What banks need to do, they say, is define themselves by the services at which they excel -- as primarily a distribution company, a servicer of a particular market segment, or a product innovator. And that will force changes in the back office.

Further, as retail banks move to offer more distribution channels, bankers will be faced with new challenges.

"Any manufacturer that has to sell through multiple channels has to manage separately those channels, their products, and their customers," said Mr. Petro. "These are new levels of complexity for banks -- essentially unprecedented."

Some of the things they say banks need to do are better train workers, so they can be shifted from task to task as needed Banks need to build data bases that will provide a more comprehensive look at customers' financial situations. And jobs need to be redefined so that a single employee will have responsibility for a total customer relationship.

Bankers will ignore the operations "crisis" at their peril, said Mr. Petro and Mr. Redmond, for nonbank financial companies have already ahead of the game.

In a recent interview, the CSC consultants talked about these issues.

Q.: You say that banks are ill prepared to handle competition from nonbank financial service companies. How can they meet the challenge?

Petro: Banks have to sit back and come to grips with what is it they want to offer the marketplace as their distinct value added [service].

A bank could choose, for example, to be a real effective distribution company. A Bank of America or a Bank One, say, would focus on creating [exponentially more] points of customer access.

That is the way McDonald' s and Taco Bell think about it, because they are distribution companies.

Another approach is for a bank to be very distinctive in how it services particular customer segments. Its distinct competence would be around some form of service, like private banking.

Third, a bank could be excel in either one product or a set of products. A bank could focus on originating mortgages, securitizing them, and doing lots of swaps in that arena, and so on. It would not focus on distribution but let others sell the products for it.

Q.: Are any banks excelling at these three areas?

PETRO: I'd say the answer is no. Banks have been sort of average at everything. They have left themselves vulnerable to the Schwab's, to the Fidelity's, and to other nonbanks that have said they can create a broader distribution network by, for example, using telemarketing effectively.

Q.: What are the implications for a bank's operations?

PETRO: I would start with the value-added proposition that the bank wants to provide the market. That begins to drive how you configure your distribution system and what you might do in terms of a factory.

Q.: What is wrong with the banks' distribution system now?

PETRO: First; the architecture of institutions as they presently operate is obsolete. Banks have stripped most of the intelligence out of the branches and moved it to the back office. They did that because they were designing their branches to leverage the processing capabilities of mainframe computers.
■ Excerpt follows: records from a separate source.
-- ==== Sys2Proof/Machine/Engine.lean ====
section
/-! DEFINITION. What the engines share: tiles (R279 to R282), guard slots of commands (R79), flags and faults that reach threads from commands
(R170, R260, R287), and what becomes of a command that a false slot or the end of its group discards. -/
namespace Sys2Proof.Machine

/-- Put thread `uid` in the place of the issuing thread, and the issuing thread in its place. -/
def State.swapIn (s : State) (uid : Nat) : State :=
  match s.others.find? (·.uid = uid) with
  | none => s
  | some t => { s with me := t, others := s.others.map (fun x => if x.uid = uid then s.me else x) }

/-- Do something in the place of thread `uid`. -/
def State.asThread (s : State) (uid : Nat) (f : State → State) : State :=
  if uid = s.me.uid then f s else (f (s.swapIn uid)).swapIn s.me.uid

/-! ### Log records (R127, R128) -/

/-- R128: the issuing thread's records that are complete enter the ring. -/
def State.pushLog (s : State) (x : LogWait) : State := (s.bump.upd (fun t => { t with logs := t.logs ++ [x] })).flushLogs s.me.uid false
/-- R128: the record of the instruction at the thread's PC names it, or the `n`-th of the next 15 instruction starts, to which it waits. DESIGN CHOICE (assumption 18). -/
def State.appendLog (s : State) (fl : Flags) : State :=
  s.pushLog { pc := s.me.pc, cmd := none, flags := some (fl &&& ten s.me.fcr), n := Config.logPcSlip s.fresh % 16, starts := [] }
/-- R128: the thread comes to the instruction start at its PC, which records of it may name; at its last one, all that wait do. DESIGN CHOICE (assumption 18). -/
def State.logStart (s : State) (last : Bool) : State :=
  (s.upd (fun t => { t with logs := t.logs.map (fun x => if x.starts.length < 15 then { x with starts := x.starts ++ [t.pc] } else x) })).flushLogs s.me.uid last
/-- R128: the first record of the thread that waits for a command at `pc` learns the flags that it has raised. -/
def LogWait.learn (pc : Dword) (en : Flags) : List LogWait → List LogWait
  | [] => []
  | x :: l => if x.flags.isNone ∧ x.pc = pc then (if en = 0 then l else { x with flags := some en } :: l) else x :: LogWait.learn pc en l
/-- R128: a command at `pc` that goes on has raised the enabled flags `en`: their record stands before what it may still raise. -/
def LogWait.note (pc : Dword) (en : Flags) : List LogWait → List LogWait
  | [] => []
  | x :: l => if x.flags.isNone ∧ x.pc = pc then { x with flags := some en } :: x :: l else x :: LogWait.note pc en l
/-- R128: a command at `pc` has raised the enabled flags `en` in thread `uid`. -/
def State.commandLog (s : State) (uid : Nat) (pc : Dword) (en : Flags) : State :=
  (s.mapThread uid (fun t => { t with logs := LogWait.learn pc en t.logs })).flushLogs uid false

/-! ### Tiles (R279 to R282) -/

/-- A gang that is not resident holds nothing of a core (R371). -/
def State.away (s : State) (gang : Nat) : Bool := ((s.gang? gang).map (fun g => g.res == .saved)).getD false
def State.tile? (s : State) (core id : Nat) : Option Tile :=
  s.tiles.find? (fun t => t.core = core ∧ t.id = id ∧ !s.away t.gang)
def State.mapTile (s : State) (core id : Nat) (f : Tile → Tile) : State :=
  { s with tiles := s.tiles.map (fun t => if t.core = core ∧ t.id = id ∧ !s.away t.gang then f t else t) }
def State.setTileSt (s : State) (core id : Nat) (st : TState) : State := s.mapTile core id (fun t => { t with st := st })
/-- A wait on a tile or at a matrix instruction learns that a tile was freed (R282). -/
def Thread.tileGone (id : Nat) (t : Thread) : Thread :=
  match t.run with
  | .waiting w => if w.kind = .tile ∨ w.kind = .matrix then { t with run := .waiting { w with freed := id :: w.freed } } else t
  | _ => t
/-- R282: an entry becomes free; the threads of its gang that wait on it learn so. -/
def State.dropTile (s : State) (core id : Nat) : State :=
  let s' : State := { s with tiles := s.tiles.filter (fun t => !(t.core = core ∧ t.id = id ∧ !s.away t.gang)), struck := s.struck.filter (· ≠ .tile core id) }
  match s.tile? core id with
  | some t => s'.mapThreads (fun u => if u.gang = t.gang ∧ u.core = core then u.tileGone id else u)
  | none => s'
/-- R398: the entry of a tile has an uncorrectable error; with `data`, also a word of its bytes. -/
def State.tileStruck (s : State) (core id : Nat) (data : Option (Tile → Nat) := none) : Bool :=
  s.struck.contains (.tile core id) || (match s.tile? core id, data with
    | some t, some n => s.scratchStruck t.gang core t.base (n t)
    | _, _ => false)
/-- R251: the tile is pinned by a claimed slate. -/
def State.pinned (s : State) (core id : Nat) : Bool :=
  s.slates.any (fun x => x.core == core && x.claim.isSome && x.pins.contains id)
Today, the technology platforms of choice are client-server based. Which means you put decision making and intelligence at the point of customer access, not somewhere in the back office.

REDMOND: One thing is the swings in volume. This is analogous to manufacturing operations.
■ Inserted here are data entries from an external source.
/-! ### The meanings that `exec` calls -/

def execNop (o : LOps) (m : CtlMod) (s : State) : Out := .next (nopOp (Instr.nop o m).checks s)
def execBra (o : LOps) (m : CtlMod) (s : State) : Out := .next (braOp (Instr.bra o m).checks o s)
def execJmp (o : LOps) (m : CtlMod) (s : State) : Out := .next (jmpOp (Instr.jmp o m).checks o s)
def execCall (o : LOps) (m : CtlMod) (s : State) : Out := .next (callOp (Instr.call o m).checks o s)
def execCalli (o : LOps) (m : CtlMod) (s : State) : Out := .next (calliOp (Instr.calli o m).checks o s)
def execRet (o : LOps) (m : CtlMod) (s : State) : Out := .next (retOp (Instr.ret o m).checks s)
def execExit (o : LOps) (m : CtlMod) (s : State) : Out := .next (exitOp (Instr.exit o m).checks s)
def execYield (o : LOps) (m : CtlMod) (s : State) : Out := .next (yieldOp (Instr.yield o m).checks s)
def execConv (o : LOps) (m : CtlMod) (s : State) : Out := .next (convOp (Instr.conv o m).checks o s)
def execBarGrp (o : LOps) (m : CtlMod) (s : State) : Out := .next (barGrpOp (Instr.barGrp o m).checks s)
def execGuardSet (o : LOps) (m : CtlMod) (s : State) : Out := .next (guardSetOp (Instr.guardSet o m).checks o s)
def execGuardClr (o : LOps) (m : CtlMod) (s : State) : Out := .next (guardClrOp (Instr.guardClr o m).checks o s)
def execPlog (o : LOps) (m : CtlMod) (s : State) : Out := .next (plogOp (Instr.plog o m).checks o m s)
def execPmovRd (o : LOps) (m : CtlMod) (s : State) : Out := .next (pmovRdOp (Instr.pmovRd o m).checks o s)
def execPmovWr (o : LOps) (m : CtlMod) (s : State) : Out := .next (pmovWrOp (Instr.pmovWr o m).checks o s)
def execSread (o : LOps) (m : CtlMod) (s : State) : Out := .next (sreadOp (Instr.sread o m).checks o m s)
def execSwrite (o : LOps) (m : CtlMod) (s : State) : Out := .next (swriteOp (Instr.swrite o m).checks o m s)
def execBrdec (o : LOps) (m : CtlMod) (s : State) : Out := .next (brdecOp (Instr.brdec o m).checks o s)
def execBrv (o : LOps) (m : CtlMod) (s : State) : Out := .next (brvOp (Instr.brv o m).checks o m s)
def execNap (o : LOps) (m : CtlMod) (s : State) : Out := .next (napOp (Instr.nap o m).checks o s)
def execIpref (o : LOps) (m : CtlMod) (s : State) : Out := .next (ipref (Instr.ipref o m).checks o m s)
def execFeSet (o : LOps) (m : CtlMod) (s : State) : Out := .next (feSetOp (Instr.feSet o m).checks o m s)
def execFeTest (o : LOps) (m : CtlMod) (s : State) : Out := .next (feTestOp (Instr.feTest o m).checks o m s)
def execNopS32 (o : SOps) (s : State) : Out := .next (nopOp (Instr.nop o.long (.s 0)).checks.short s)
def execExitS32 (o : SOps) (s : State) : Out := .next (exitOp (Instr.exit o.long (.s 0)).checks.short s)
def execYieldS32 (o : SOps) (s : State) : Out := .next (yieldOp (Instr.yield o.long (.s 0)).checks.short s)
def execConvS32 (o : SOps) (s : State) : Out := .next (convOp (Instr.conv o.long (.s 0)).checks.short o.long s)
def execRetS32 (o : SOps) (s : State) : Out := .next (retOp (Instr.ret o.long (.s 0)).checks.short s)
def execBarGrpS32 (o : SOps) (s : State) : Out := .next (barGrpOp (Instr.barGrp o.long (.s 0)).checks.short s)
def execGuardSetS32 (o : SOps) (s : State) : Out := .next (guardSetOp (Instr.guardSet o.long (.s 0)).checks.short o.long s)
def execGuardClrS32 (o : SOps) (s : State) : Out := .next (guardClrOp (Instr.guardClr o.long (.s 0)).checks.short o.long s)
def execPlogAndS32 (o : SOps) (s : State) : Out := .next (plogOp (Instr.plog o.long (.s 0)).checks.short o.long (.s 0) s)
def execPlogOrS32 (o : SOps) (s : State) : Out := .next (plogOp (Instr.plog o.long (.s 1)).checks.short o.long (.s 1) s)
def execPlogXorS32 (o : SOps) (s : State) : Out := .next (plogOp (Instr.plog o.long (.s 2)).checks.short o.long (.s 2) s)
def execPlogAndnS32 (o : SOps) (s : State) : Out := .next (plogOp (Instr.plog o.long (.s 3)).checks.short o.long (.s 3) s)

end Sys2Proof.Machine
end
The mortgage application volume in the U.S. has come down something in the order of a third in the last nine months.

If you had the back office geared up at a given volume in January, by October you are going to have to cut a third of the capacity, or the people, or the machines, or whatever.

If the banks are geared up in that traditional mode -- which says everything is going to flow into us in a steady growth pattern -- there is a great risk of being caught with overcapacity in the wrong areas and with undercapacity in the fight areas.

PETRO: If a bank chooses to be a world-class distributor, that has implications for how it would configure its back office. It probably would outsource many of its secondary products, and it would actually look to start operating like a Wal-Mart. Wal-Mart doesn't make its own soap, it deals with Procter & Gamble.

You cut a deal with a Schwab, you cut a deal with a Fidelity, that sort of thing.

The architecture then is just a network that links into a Fidelity, a mortgage company, and so forth.

If you do that, you change how your workforce works. Maybe you have a little old lady to greet you at the from entrance, like Wal-Mart does, to make it more friendly. Or maybe you use a lot of electronics to say 'Anytime somebody wants money, we're there.'

Q.: But bankers today insist they are moving in this direction. Huntington Bancshares, for example, recently opened its first so-called virtual branch in Columbus, Ohio.

PETRO: That is the stuff of the future.

When you start creating virtual branches and kiosks, the tecnnology and the concept enables you to dramatically increase your points of customer access.

But it is one thing to say, 'This is what's necessary.' It's another to see it actually happening. In our experience, we have seen very little.

Most bankers look at these things as productivity gains. Go back 15 years ago, when automatic teller machines came along. Most bankers looked at ATMs as a way to bring transaction costs down. What in fact ATMs did was fundamentally change how people bank, although the banks really didn't understand that then. I think the virtual branch idea is the same kind of issue.

REDMOND: If you look at distribution-oriented companies and the distribution function in nondistribution companies, it is a ruthlessly efficient operation. A lot of companies have begun to outsource.

Or perhaps they retain control, but they move their logistics and distribution functions near to the freight airline hubs. In essence, the distribution function is the one of the first things to become independent of geography.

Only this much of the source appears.